Okay, so gnome-session and gdm and nautilus and all the other programs crash for the exact same reason, and that is, glib2.0 tries to parse the binary gsettings.compiled file, fails for some reason, and returns NULL to its caller in g_settings_set_property():

 544 static void
 545 g_settings_set_property (GObject *object,
 546 guint prop_id,
 547 const GValue *value,
 548 GParamSpec *pspec)
 549 {
...
 588 default_source = g_settings_schema_source_get_default ();
 589
 590 if (default_source == NULL)
 591 g_error ("No GSettings schemas are installed on the system");
...

Now, this goes and logs the error to disk, and eventually hits a breakpoint in _g_log_abort(), called from g_logv(), the kernel finds that there is no debugger waiting for this breakpoint, and then collects a coredump, and terminates the process.

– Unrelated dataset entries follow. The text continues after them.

-- ==== Sys2Proof/Tests/Slice0.lean ====
section
/-! SUPPORT. Tests: ill-formed terms, words of the opcode map, single steps with results the spec states, and for every
statement states and operands that meet its hypotheses. -/

namespace Sys2Proof.Tests

open Sys2Proof.Machine Sys2Proof.Safety

set_option Elab.async false

/-! ### Well-formedness: a term that each check refuses -/

/-- The types of R63, R66, R67 and R149. -/
theorem test_wf_types :
    ([.vcvtX 1 2 .s8 .f32 none, .vcvtSat 1 2 .f32 .n8 none, .collRedX 6 1 2 .f16, .collArX 6 1 2 .s32, .collBc 6 1 2 .t6,
      .mma 0 false false 1 2 3 4 .s8 0, .mma 0 true false 4 0 3 4 .t6 0, .mmaSp 0 false false 1 2 3 4 .f32 0 0,
      .mmaSp 0 false true 1 2 4 0 .t8 0 0, .mmiSp 0 false true 1 2 4 0 0 0, .amoAdd .none .f32 .tile 1 2 0 3,
      .amoCas .none .s8 .tile 1 2 0 3] : List Instr).all (fun i => i.hasWords && i.limitsOk && i.unusedZero && !i.wf) = true := by
  decide

/-- A register field that a vector operand leaves unnamed is zero (R57, R66). -/
theorem test_wf_unused :
    ([.mma 0 true false 4 1 3 4 .t8 0, .mma 0 false true 4 1 4 1 .t8 0, .mmaSp 0 true false 4 1 3 4 .t8 0 0,
      .mmi 0 true false 4 1 3 4 0, .mmi 0 false true 4 1 4 1 0, .mmiSp 0 true false 4 1 3 4 0 0] : List Instr).all
      (fun i => i.hasWords && i.limitsOk && i.typesOk && !i.wf) = true := by decide

/-- The limits of scalar, stack, vector and scratch operands (R63, R93, R103). -/
theorem test_wf_limits_core :
    ([.loop 1 0, .loopX 1 2, .loopX 1 0x80000000, .push 0, .push 2, .pop 0, .pop 2, .pushX 0, .pushX 1, .pushX 4, .popX 0,
      .pushV 0, .popV 0, .vbind 23 1 2, .vunbind 0] : List Instr).all
      (fun i => i.hasWords && i.typesOk && i.unusedZero && !i.wf) = true := by decide

/-- The limits of engine, region, matrix and global operands (R63, R66, R67). -/
theorem test_wf_limits_engine :
    ([.twIn 4 1 2, .twOut 4 1 2, .twInX 4 1 2 3, .twOutX 4 1 2 3, .twMc 4 1 2 3 1, .twWalk 4 1 2 3, .advC 1 0, .advP 1 0,
      .collRed 5 1 2, .collAr 8 1 2, .collRedX 5 1 2 .f32, .collArX 8 1 2 .f32, .collBc 0 1 2 .f32, .ckpt 11 1 2, .rprot 1 3,
      .mma 0 true false 5 0 3 4 .t8 0, .mma 0 false true 4 1 6 0 .t8 0, .mmaSp 0 true false 5 0 3 4 .t8 0 0,
      .mmi 0 true false 5 0 3 4 0, .mmiSp 0 true false 5 0 3 4 0 0, .zzero 0 4, .zld .none 0 1 4, .zst .none 0 1 4, .mstat 1 4,
      .zzeroX 0 4, .zldX .none 0 1 0 4, .zstX .none 0 1 0 4, .mstatX 1 4, .cvt 3 1 2, .cvtSat 6 1 2,
      .amoAdd .none .s32 .thread 1 2 0 3, .amoMin .none .s64 .system 1 2 0 3] : List Instr).all
      (fun i => i.hasWords && i.typesOk && i.unusedZero && !i.wf) = true := by decide

/-- Events have no words (R51). -/
theorem test_wf_words : ([.intrEntry, .evPowerGood, .evLaunch 1, .factoryTest 0xFC] : List Instr).all (fun i => !i.wf) = true := by
  decide

/-- And these are well formed. -/
theorem test_wf_ok :
    ([.add 0 31 1, .loop 1 1, .loopX 1 3, .push 1, .pushX 0x88, .vbind 24 1 2, .twIn 3 1 2, .advC 1 1, .collAr 6 1 2, .ckpt 15 1 2,
      .rprot 1 2, .mma 0 true true 4 0 8 0 .t8 0, .mmaSp 0 true false 4 0 3 4 .t6 0 3, .amoCas .wrd .n64 .domain 1 2 0 3] : List Instr).all
      Instr.wf = true := by decide

/-! ### Decoding: a word of every row of the opcode map, written from its row, R54, R56 and R58 to R67 -/

theorem test_decode_maj01_1 :
    decodeWords [0x004B8F04] = .instr (.add 15 28 18) ∧
    decodeWords [0x00E7DC04] = .instr (.sub 28 30 25) ∧
    decodeWords [0x0145EF04] = .instr (.mul 15 15 17) ∧
    decodeWords [0x019E7C04] = .instr (.mulh 28 19 7) ∧
    decodeWords [0x02474604] = .instr (.mulhn 6 26 17) ∧
    decodeWords [0x02D2B004] = .instr (.div 16 21 20) ∧
    decodeWords [0x0310DA04] = .instr (.divn 26 6 4) ∧
    decodeWords [0x03954F04] = .instr (.rem 15 10 5) ∧
    decodeWords [0x046A4304] = .instr (.remn 3 18 26) ∧
    decodeWords [0x04D6FD04] = .instr (.min 29 23 21) ∧
    decodeWords [0x05368204] = .instr (.max 2 20 13) ∧
    decodeWords [0x05D5FF04] = .instr (.minn 31 15 21) ∧
    decodeWords [0x06569804] = .instr (.maxn 24 20 21) ∧
    decodeWords [0x20028605, 0x03D71685, 0xD4EA65D0] = .instr (.addLit 6 20 0xd4ea65d003d71685) := by decide +kernel

theorem test_decode_maj01_2 :
    decodeWords [0x20807105, 0x0F3EBDD4, 0x09208A65] = .instr (.subLit 17 3 0x9208a650f3ebdd4) ∧
    decodeWords [0x2103A705, 0x3DEFFA39, 0x99809225] = .instr (.mulLit 7 29 0x998092253deffa39) ∧
    decodeWords [0x21832105, 0x76C468AF, 0x5387F613] = .instr (.mulhLit 1 25 0x5387f61376c468af) ∧
    decodeWords [0x22026F05, 0xD7A94DEE, 0x320094EA] = .instr (.mulhnLit 15 19 0x320094ead7a94dee) ∧
    decodeWords [0x22811105, 0xA3EA284E, 0x4B4D8474] = .instr (.divLit 17 8 0x4b4d8474a3ea284e) ∧
    decodeWords [0x23003005, 0xA9964AF0, 0x15C1D2DF] = .instr (.divnLit 16 1 0x15c1d2dfa9964af0) ∧
    decodeWords [0x2382AF05, 0x4735AF1D, 0x6822A6B2] = .instr (.remLit 15 21 0x6822a6b24735af1d) ∧
    decodeWords [0x2403D205, 0xD7185DDB, 0x154CD2AA] = .instr (.remnLit 18 30 0x154cd2aad7185ddb) ∧
    decodeWords [0x24813705, 0x50B601FD, 0xC20BA2C2] = .instr (.minLit 23 9 0xc20ba2c250b601fd) ∧
    decodeWords [0x25022805, 0x49FE85B1, 0x079DD25A] = .instr (.maxLit 8 17 0x79dd25a49fe85b1) ∧
    decodeWords [0x25826305, 0xC42B7171, 0x1BA1192E] = .instr (.minnLit 3 19 0x1ba1192ec42b7171) ∧
    decodeWords [0x26008D05, 0xD8B9B45D, 0x4A789CB3] = .instr (.maxnLit 13 4 0x4a789cb3d8b9b45d) := by decide +kernel

theorem test_decode_maj02_1 :
    decodeWords [0x005B8108] = .instr (.and 1 28 22) ∧
    decodeWords [0x009CE108] = .instr (.or 1 7 7) ∧
    decodeWords [0x010BDE08] = .instr (.xor 30 30 2) ∧
    decodeWords [0x01DDB008] = .instr (.andn 16 13 23) ∧
    decodeWords [0x020DCD08] = .instr (.orn 13 14 3) ∧
    decodeWords [0x029EB308] = .instr (.sll 19 21 7) ∧
    decodeWords [0x0326D908] = .instr (.srl 25 22 9) ∧
    decodeWords [0x03A86B08] = .instr (.sra 11 3 10) ∧
    decodeWords [0x047C2B08] = .instr (.rol 11 1 31) ∧
    decodeWords [0x04FB2E08] = .instr (.ror 14 25 30) ∧
    decodeWords [0x0520A408] = .instr (.bext 4 5 8) ∧
    decodeWords [0x05849708] = .instr (.bins 23 4 1) ∧
    decodeWords [0x0801E208] = .instr (.clz 2 15) ∧
    decodeWords [0x08821A08] = .instr (.ctz 26 16) := by decide +kernel

theorem test_decode_maj02_2 :
    decodeWords [0x0902C608] = .instr (.popc 6 22) ∧
    decodeWords [0x0980F208] = .instr (.brev 18 7) ∧
    decodeWords [0x0C362F08] = .instr (.sllAmount 15 17 13) ∧
    decodeWords [0x0CA73808] = .instr (.srlAmount 24 25 9) ∧
    decodeWords [0x0D66AE08] = .instr (.sraAmount 14 21 25) ∧
    decodeWords [0x0DEDA408] = .instr (.rolAmount 4 13 27) ∧
    decodeWords [0x0E482708] = .instr (.rorAmount 7 1 18) ∧
    decodeWords [0x20035C09, 0x97BDD983, 0x4DDC74C8] = .instr (.andLit 28 26 0x4ddc74c897bdd983) ∧
    decodeWords [0x20803D09, 0x35F11AF3, 0x2FF36007] = .instr (.orLit 29 1 0x2ff3600735f11af3) ∧
    decodeWords [0x21038D09, 0x9A1DE24F, 0xA44F576A] = .instr (.xorLit 13 28 0xa44f576a9a1de24f) ∧
    decodeWords [0x21809309, 0x0AC793F6, 0xFD42E044] = .instr (.andnLit 19 4 0xfd42e0440ac793f6) ∧
    decodeWords [0x2200E509, 0x7108E023, 0x421E7A60] = .instr (.ornLit 5 7 0x421e7a607108e023) ∧
    decodeWords [0x25032109, 0x9C3ECB55, 0x54366C21] = .instr (.bextLit 1 25 0x54366c219c3ecb55) ∧
    decodeWords [0x25815B09, 0x62DC08D7, 0x12CA3F70] = .instr (.binsLit 27 10 0x12ca3f7062dc08d7) := by decide +kernel

theorem test_decode_maj03 :
    decodeWords [0x003E8C0C] = .instr (.slt 12 20 15) ∧
    decodeWords [0x00CFE50C] = .instr (.sltn 5 31 19) ∧
    decodeWords [0x014F700C] = .instr (.seq 16 27 19) ∧
    decodeWords [0x0183850C] = .instr (.mov 5 28) ∧
    decodeWords [0x0554CD0C] = .instr (.csel 13 6 21 2) ∧
    decodeWords [0x2003CA0D, 0x3A775506, 0xD15B77F2] = .instr (.sltLit 10 30 0xd15b77f23a775506) ∧
    decodeWords [0x2081140D, 0xB9B338EC, 0x3096C6C8] = .instr (.sltnLit 20 8 0x3096c6c8b9b338ec) ∧
    decodeWords [0x2103060D, 0xA104A796, 0xF0BE600D] = .instr (.seqLit 6 24 0xf0be600da104a796) ∧
    decodeWords [0x2180120D, 0x3253B563, 0xAFDD8733] = .instr (.liLit 18 0xafdd87333253b563) := by decide +kernel

theorem test_decode_maj04 :
    decodeWords [0x0027E510] = .instr (.pcmpEq 5 31 9) ∧
    decodeWords [0x00DF0210] = .instr (.pcmpNe 2 24 23) ∧
    decodeWords [0x01392410] = .instr (.pcmpLt 4 9 14) ∧
    decodeWords [0x01D3A710] = .instr (.pcmpGe 7 29 20) ∧
    decodeWords [0x02454410] = .instr (.pcmpLtn 4 10 17) ∧
    decodeWords [0x02E3C210] = .instr (.pcmpGen 2 30 24) ∧
    decodeWords [0x04084110] = .instr (.pand 1 2 2) ∧
    decodeWords [0x0498A410] = .instr (.por 4 5 6) ∧
    decodeWords [0x0514A710] = .instr (.pxor 7 5 5) ∧
    decodeWords [0x05806110] = .instr (.pnot 1 3) ∧
    decodeWords [0x06004710] = .instr (.pcnt 7 2) ∧
    decodeWords [0x06803810] = .instr (.pfirst 24 1) := by decide +kernel

theorem test_decode_maj08 :
    decodeWords [0xF5446D20] = .instr (.addImm 13 3 0x3d51) := by decide +kernel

I followed the logic in g_settings_schema_source_get_default(). What it does is allocate a buffer for the binary file, read the file in, and then attempts to build a table by parsing the binary file. Interestingly, it explicitly marks the input as "trusted" and even has a comment to say that problems can occur if we parse a trusted binary file, that happens to be corrupted.

 248 /**
 249 * g_settings_schema_source_new_from_directory:
...
 264 * If @trusted is %TRUE then `gschemas.compiled` is trusted not to be
 265 * corrupted. This assumption has a performance advantage, but can result
 266 * in crashes or inconsistent behaviour in the case of a corrupted file.
 267 * Generally, you should set @trusted to %TRUE for files installed by the
 268 * system and to %FALSE for files in the home directory.
 269 *
 270 * In either case, an empty file or some types of corruption in the file will
 271 * result in %G_FILE_ERROR_INVAL being returned.
...

I did some quick tests. If I changed each byte that was different individually, things worked without issue. So we need both of these byte changed to cause issues.

At the moment, I am reading up about the compiled gschema binary format, and how the glib library parses the binary file, and why we error out on corruption.

I tried the same corrupted gschema.compiled file on a fresh Impish install, and the latest glib version there crashes as well.